**YOUR INSTRUCTIONS**
Which lines of the records contain the word "hretired"? Copy each one.

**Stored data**
'''
theorem exec_steerRefused (hcmd : o.cmd = .steer sd g) (hleft : o.leftToFinish = false) (hm : s.matched h bs = some (o, .refused)) :
    exec (.steerRefused h bs) s = .next (s.refusalEnded h (beamOf h sd) g).judge := by
  have hserved : (s.endOutstanding h).steerRefused (beamOf h sd) g = s.refusalServed h (beamOf h sd) g := by
    rw [State.steerRefused_eq, State.beam_endOutstanding, headOf_beamOf]
    rfl
  simp only [exec, execSteerRefused, hm, hcmd, State.answered_eq hleft, State.afterAnswer, hserved]
  rfl

theorem State.refusedIdle_keepsAllBut : s.KeepsAllBut (s.refusedIdle b) [.coverage, .beamCtl] := fun p hp => by
  cases p <;> simp_all [Part.same, State.refusedIdle]

theorem State.refusedListed_keepsAllBut {ws : List WaitEntry} :
    s.KeepsAllBut (s.refusedListed b ws) [.links, .coverage, .beamCtl] :=
  (State.refusedIdle_keepsAllBut.mono (by decide)).trans State.requeue_keepsAllBut

theorem State.refusalEnded_keepsAllBut :
    s.KeepsAllBut (s.refusalEnded h b g) [.links, .coverage, .beamCtl, .pool, .downlink, .cranes, .reefer] := by
  have hsampled : s.KeepsAllBut (s.refusalSampled h g) [.links, .coverage, .beamCtl, .pool, .downlink, .cranes, .reefer] :=
    (State.endOutstanding_keepsAllBut.mono (by decide)).trans (State.sample_keepsAllBut (by decide))
  have hserved : s.KeepsAllBut (s.refusalServed h b g) [.links, .coverage, .beamCtl, .pool, .downlink, .cranes, .reefer] := by
    unfold State.refusalServed
    split
    · exact (hsampled.step State.refusedListed_keepsAllBut (by decide)).step State.becameIdle_keepsAllBut (by decide)
    · exact hsampled
  exact hserved.step State.trySweep_keepsAllBut (by decide)

/-- Behind the sample only counters move of the coverage block. -/
theorem State.refusalEnded_countsOnly : (s.refusalSampled h g).CountsOnly (s.refusalEnded h b g) [9, 10, 12, 19, 21] := by
  have hserved : (s.refusalSampled h g).CountsOnly (s.refusalServed h b g) [9, 10, 12, 19, 21] := by
    unfold State.refusalServed
    split
    · have hidle : (s.refusalSampled h g).CountsOnly ((s.refusalSampled h g).refusedIdle b) [9, 10, 12, 19, 21] :=
        (State.CountsOnly.bumpCov _ (k := 10) (by decide)).right rfl
      exact (hidle.trans (State.CountsOnly.requeue.mono (by decide))).trans (State.CountsOnly.becameIdle.mono (by decide))
    · exact .of_coverage rfl
  exact hserved.trans ((State.CountsOnly.trySweep _ h).mono (by decide))

theorem State.cell_refusalEnded (i : HeadNo) (f : SegNo) : (s.refusalEnded h b g).cell i f = (s.refusalSampled h g).cell i f := by
  rw [State.cell, State.refusalEnded_countsOnly.cells.1, State.cell]

theorem State.cell_endOutstanding (i : HeadNo) (f : SegNo) : (s.endOutstanding h).cell i f = s.cell i f := by
  rw [State.cell, State.CountsOnly.endOutstanding.cells.1, State.cell]

/-- The refused sample's cell. -/
theorem State.cell_refusalSampled (hc : s.cell h g = some c) : (s.refusalSampled h g).cell h g =
    some (if c.state.usable then c.sampled 0 2 else c) := by
  rw [State.refusalSampled, State.cell_sample]
  exact State.cell_sampleFollowed ((State.cell_endOutstanding h g).trans hc) (by decide)

/-- Counters that are not a sample's stand at the refused one. -/
theorem State.counter_refusalSampled {i : Fin 24} (hi : i ∉ [2, 3, 4, 6, 9, 23]) :
    look (s.refusalSampled h g).coverage.counters i = look s.coverage.counters i := by
  rw [State.refusalSampled, State.counter_sample_other (fun hm => hi (by simp_all)) (fun he => hi (by simp [he]))]
  exact State.CountsOnly.endOutstanding.2 i fun hm => hi (by simp_all)

theorem State.counter_refusalEnded {i : Fin 24} (hi : i ∉ [9, 10, 12, 19, 21]) :
    look (s.refusalEnded h b g).coverage.counters i = look (s.refusalSampled h g).coverage.counters i :=
  State.refusalEnded_countsOnly.2 i hi

/-! ### A STEERING beam that is refused -/

/-- The beam IDLE and its requests listed, before it serves. -/
def State.refusalListed (s : State) (h : HeadNo) (b : BeamNo) (g : SegNo) : State :=
  (s.refusalSampled h g).refusedListed b ((s.beam b).entries g)

variable (hsteer : (s.beam b).state = .steering)

section
include hsteer

theorem State.refusalServed_steering : s.refusalServed h b g = (s.refusalListed h b g).becameIdle b := if_pos hsteer

theorem State.counter_refusalEnded_ten : look (s.refusalEnded h b g).coverage.counters 10 = satInc (look s.coverage.counters 10) := by
  rw [State.refusalEnded, (State.CountsOnly.trySweep _ h).2 10 (by decide), State.refusalServed_steering hsteer,
    State.CountsOnly.becameIdle.2 10 (by decide), State.refusalListed, State.refusedListed, State.CountsOnly.requeue.2 10 (by decide),
    ← State.counter_refusalSampled (s := s) (h := h) (g := g) (i := 10) (by decide)]
  exact look_bump_self _ _

end

theorem State.refusalListed_beamCtl : (s.refusalListed h b g).beamCtl = (((s.refusalSampled h g).refusedIdle b).setWaitList
    ((((s.refusalSampled h g).refusedIdle b).requeueAll ((s.beam b).entries g)).take 16)).beamCtl := State.requeue_beamCtl

/-- The list with the refused requests back on it, before its end is cut. -/
def State.refusalAll (s : State) (b : BeamNo) (g : SegNo) : List WaitEntry :=
  (((s.beam b).entries g).filter (fun w => decide (w.age s.clock.ms < s.param pWaitLimit))).foldl
    (fun l w => insertByAge s.clock.ms w l) s.beamCtl.waitList

theorem State.refusal_kept : ((s.refusalSampled h g).refusedIdle b).clock = s.clock ∧
    ((s.refusalSampled h g).refusedIdle b).settings = s.settings := by
  have hsampled : s.KeepsAllBut (s.refusalSampled h g) [.links, .coverage, .beamCtl, .pool, .downlink, .cranes, .reefer] :=
    (State.endOutstanding_keepsAllBut.mono (by decide)).trans (State.sample_keepsAllBut (by decide))
  have hidle := hsampled.step (State.refusedIdle_keepsAllBut (b := b)) (by decide)
  exact ⟨hidle .clock (by decide), hidle .settings (by decide)⟩

/-- Which requests are past the limit when a refusal brings them back. -/
theorem State.waitOver_refusedIdle (w : WaitEntry) : ((s.refusalSampled h g).refusedIdle b).waitOver w =
    decide (s.param pWaitLimit ≤ w.age s.clock.ms) := by
  obtain ⟨hclock, hsettings⟩ := State.refusal_kept (s := s) (h := h) (g := g) (b := b)
  rw [State.waitOver, State.param, hsettings, State.now, hclock]
  rfl

theorem State.requeueAll_refusedIdle :
    ((s.refusalSampled h g).refusedIdle b).requeueAll ((s.beam b).entries g) = s.refusalAll b g := by
  obtain ⟨hclock, -⟩ := State.refusal_kept (s := s) (h := h) (g := g) (b := b)
  have hlist : ((s.refusalSampled h g).refusedIdle b).beamCtl.waitList = s.beamCtl.waitList :=
    (State.waitList_sample (s := s.endOutstanding h) (by decide)).trans State.waitList_endOutstanding
  have hyoung : ∀ w : WaitEntry, (!((s.refusalSampled h g).refusedIdle b).waitOver w) =
      decide (w.age s.clock.ms < s.param pWaitLimit) := fun w => by
    rw [State.waitOver_refusedIdle, ← decide_not]
    exact decide_eq_decide.mpr Nat.not_le
  simp only [State.requeueAll, hyoung, hlist, State.now, hclock]
  rfl

theorem State.requeueLate_refusedIdle :
    ((s.refusalSampled h g).refusedIdle b).requeueLate ((s.beam b).entries g) =
      ((s.beam b).entries g).filter (fun w => decide (s.param pWaitLimit ≤ w.age s.clock.ms)) := by
  rw [State.requeueLate]
  exact List.filter_congr fun w _ => State.waitOver_refusedIdle w

theorem State.waitList_refusalListed : (s.refusalListed h b g).beamCtl.waitList = (s.refusalAll b g).take 16 := by
  rw [State.refusalListed_beamCtl, State.requeueAll_refusedIdle]
  rfl

theorem State.beam_refusalListed : (s.refusalListed h b g).beam b = ((s.refusalSampled h g).beam b).denied := by
  rw [State.beam_of_beamCtl State.refusalListed_beamCtl]
  exact State.beam_setBeam_self _ _ _

/-- The head of a refused STEER keeps its state and survey until its beam serves. -/
theorem State.head_refusalListed (i : HeadNo) : ((s.refusalListed h b g).head i).state = (s.head i).state ∧
    ((s.refusalListed h b g).head i).survey = (s.head i).survey := by
  have hsample : ((s.endOutstanding h).head i).Stays ((s.refusalSampled h g).head i) := State.sample_stays (by decide) i
  have hidle : ∀ (a : State) (ws : List WaitEntry), ((a.refusedIdle b).setWaitList ws).head i = a.head i := fun _ _ => rfl
  have hlist : (s.refusalListed h b g).head i = (s.refusalSampled h g).head i := by
    rw [State.head_of_beamCtl State.refusalListed_beamCtl, hidle]
  obtain ⟨hstate, hsurvey, -⟩ := hsample
  rw [hlist]
  by_cases hi : i = h
  · subst hi
    exact ⟨hstate.trans (s.endOutstanding_kept i).1, hsurvey.trans (s.endOutstanding_kept i).2.1⟩
  · rw [State.head_endOutstanding, if_neg hi] at hstate hsurvey
    exact ⟨hstate, hsurvey⟩

end

end Sys2Proof.Machine
end

section
/-! PROOFS. What a refused beam's requests are told, and what the beam then serves (R74, R76, R79). -/

namespace Sys2Proof.Machine

section
variable {s : State} {h : HeadNo} {sd : Side} {g : SegNo} {c : Cell} {b : BeamNo}

/-! ### What the requests are told -/

theorem State.refusalEnded_links (hsteer : (s.beam b).state = .steering) : (s.refusalEnded h b g).links =
    (s.refusalListed h b g).links := by
  rw [State.refusalEnded, (State.trySweep_frame _ _).2.1, State.refusalServed_steering hsteer, State.becameIdle_quiet]

theorem State.refusalListed_links {u : State} (hu : (s.refusalSampled h g).links = u.links) : (s.refusalListed h b g).links =
    ((((s.beam b).entries g).filter (fun w => decide (s.param pWaitLimit ≤ w.age s.clock.ms)) ++ (s.refusalAll b g).drop 16).foldl
      (fun v w => v.answer w.req.ref .noBeam) u).links := by
  have hidle : ((s.refusalSampled h g).refusedIdle b).links = u.links := hu
  rw [State.refusalListed, State.refusedListed, State.requeue_links hidle, State.requeueAll_refusedIdle, State.requeueLate_refusedIdle]

/-- The pool's comparison writes the links as its notices do. -/
theorem State.judge_links (s : State) : ∃ pool : LinkNo → List Notice, (∀ l : LinkNo, ∀ n ∈ pool l, n.ofPool = true) ∧
    s.judge.links = (s.tell pool).links :=
  ⟨fun l => (s.judge_link l).choose, fun l => (s.judge_link l).choose_spec.1,
    State.links_of_tells fun l => (s.judge_link l).choose_spec.2⟩

theorem State.segRec_refusalEnded (f : SegNo) : (s.refusalEnded h b g).segRec f = (s.refusalSampled h g).segRec f := by
  rw [State.segRec, State.refusalEnded_countsOnly.cells.2.1, State.segRec]

/-- The refused sample tells nothing where the class stays and the cell is not retired. -/
theorem State.refusalSampled_tells : ∃ before : LinkNo → List Notice, s.Tells (s.refusalSampled h g) before ∧
    (((s.refusalSampled h g).segRec g).cls = (s.segRec g).cls →
      (∀ c : Cell, (s.refusalSampled h g).cell h g = some c → c.state ≠ .retired) → ∀ l : LinkNo, before l = []) := by
  obtain ⟨ns, hns, hquiet⟩ := State.Tells.sample (ctr := 2) (s.endOutstanding h) h g 0 2 (by decide)
  have hsegs : (s.endOutstanding h).segRec g = s.segRec g := by
    rw [State.segRec, State.CountsOnly.endOutstanding.cells.2.1, State.segRec]
  refine ⟨ns, hns.links_left (State.endOutstanding_frame s h).2.1, fun hclass hcell => hquiet ?_ fun hretires => ?_⟩
  · rw [hsegs]
    exact hclass
  · obtain ⟨c, hc, husable, hretired⟩ := hretires
    refine hcell (c.sampled 0 2) ?_ hretired
    rw [State.refusalSampled, State.cell_sample, State.cell_sampleFollowed hc (by decide), if_pos husable]

theorem Counts.refusal (hsteer : (s.beam b).state = .steering) : Counts s.coverage.counters
    (s.refusalEnded h b g).coverage.counters 21 ((s.refusalAll b g).drop 16).length := by
  have hbefore : look ((s.refusalSampled h g).refusedIdle b).coverage.counters 21 = look s.coverage.counters 21 :=
    (look_bump_ne _ (by decide)).trans (State.counter_refusalSampled (by decide))
  have hlisted := (Counts.requeue ((s.refusalSampled h g).refusedIdle b) ((s.beam b).entries g)).left hbefore
  rw [State.requeueAll_refusedIdle] at hlisted
  refine hlisted.right ?_
  rw [State.refusalEnded, (State.CountsOnly.trySweep _ h).2 21 (by decide), State.refusalServed_steering hsteer,
    State.CountsOnly.becameIdle.2 21 (by decide)]
  rfl

/-! ### What the beam serves (R76, R79) -/

/-- A free beam's record: nothing but its state tells what the head's sweep made of it. -/
def Beam.Free (x : Beam) : Prop := (x.state = .idle ∨ x.state = .surveying) ∧ x.holders = LinkSet.none ∧ x.awaiting = [] ∧ x.seg = none

theorem Beam.free_denied (x : Beam) : x.denied.Free := ⟨.inl rfl, rfl, rfl, rfl⟩

theorem Beam.Free.with_state {x : Beam} (hx : x.Free) {st : BeamState} (hst : st = .idle ∨ st = .surveying) :
    Beam.Free { x with state := st } := ⟨hst, hx.2.1, hx.2.2.1, hx.2.2.2⟩

theorem State.free_trySweep {v : Side} (hfree : (s.beam (beamOf h v)).Free) : ((s.trySweep h).beam (beamOf h v)).Free := by
  rcases s.trySweep_beam h v with hsame | hsurvey
  · rwa [hsame]
  · rw [hsurvey]
    exact hfree.with_state (.inr rfl)

/-- The head may serve: it is READY and CURRENT. -/
def Head.Serving (x : Head) : Prop := x.state = .ready ∧ x.survey = .current

theorem State.serving_refusalListed (hb : headOf b = h) : ((s.refusalListed h b g).head (headOf b)).Serving ↔ (s.head h).Serving := by
  obtain ⟨hstate, hsurvey⟩ := State.head_refusalListed (s := s) (h := h) (g := g) (b := b) h
  rw [hb, Head.Serving, hstate, hsurvey]
  rfl

/-- A refused beam that finds nobody to serve. -/
theorem State.refusalEnded_waits (hsteer : (s.beam (beamOf h sd)).state = .steering)
    (hnone : ¬(s.head h).Serving ∨ ∀ w ∈ (s.refusalAll (beamOf h sd) g).take 16,
      (s.refusalListed h (beamOf h sd) g).cellUsable h w.seg = false) :
    ((s.refusalEnded h (beamOf h sd) g).beam (beamOf h sd)).Free ∧
    (s.refusalEnded h (beamOf h sd) g).beamCtl.waitList = (s.refusalAll (beamOf h sd) g).take 16 := by
  have hlist := State.waitList_refusalListed (s := s) (h := h) (b := beamOf h sd) (g := g)
  have hserving := State.serving_refusalListed (s := s) (g := g) (headOf_beamOf h sd)
  have hfree : ((s.refusalListed h (beamOf h sd) g).beam (beamOf h sd)).Free := by
    rw [State.beam_refusalListed]
    exact Beam.free_denied _
  rw [State.refusalEnded, State.refusalServed_steering hsteer]
  by_cases hcurrent : (s.head h).Serving
  · have hidle : (s.refusalListed h (beamOf h sd) g).becameIdle (beamOf h sd) = s.refusalListed h (beamOf h sd) g := by
      rw [State.becameIdle_current (hserving.mpr hcurrent).2]
      refine State.serveIdle_none fun w hw => ?_
      rw [hlist] at hw
      rw [headOf_beamOf]
      exact hnone.resolve_left (not_not.mpr hcurrent) w hw
    rw [hidle, State.trySweep_waitList]
    exact ⟨State.free_trySweep hfree, hlist⟩
  · rw [State.becameIdle_not (mt hserving.mp hcurrent), headOf_beamOf, State.trySweep_waitList, State.trySweep_waitList]
    exact ⟨State.free_trySweep (State.free_trySweep hfree), hlist⟩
'''
**RESULT FOR THIS EXERCISE**
  · obtain ⟨c, hc, husable, hretired⟩ := hretires
    refine hcell (c.sampled 0 2) ?_ hretired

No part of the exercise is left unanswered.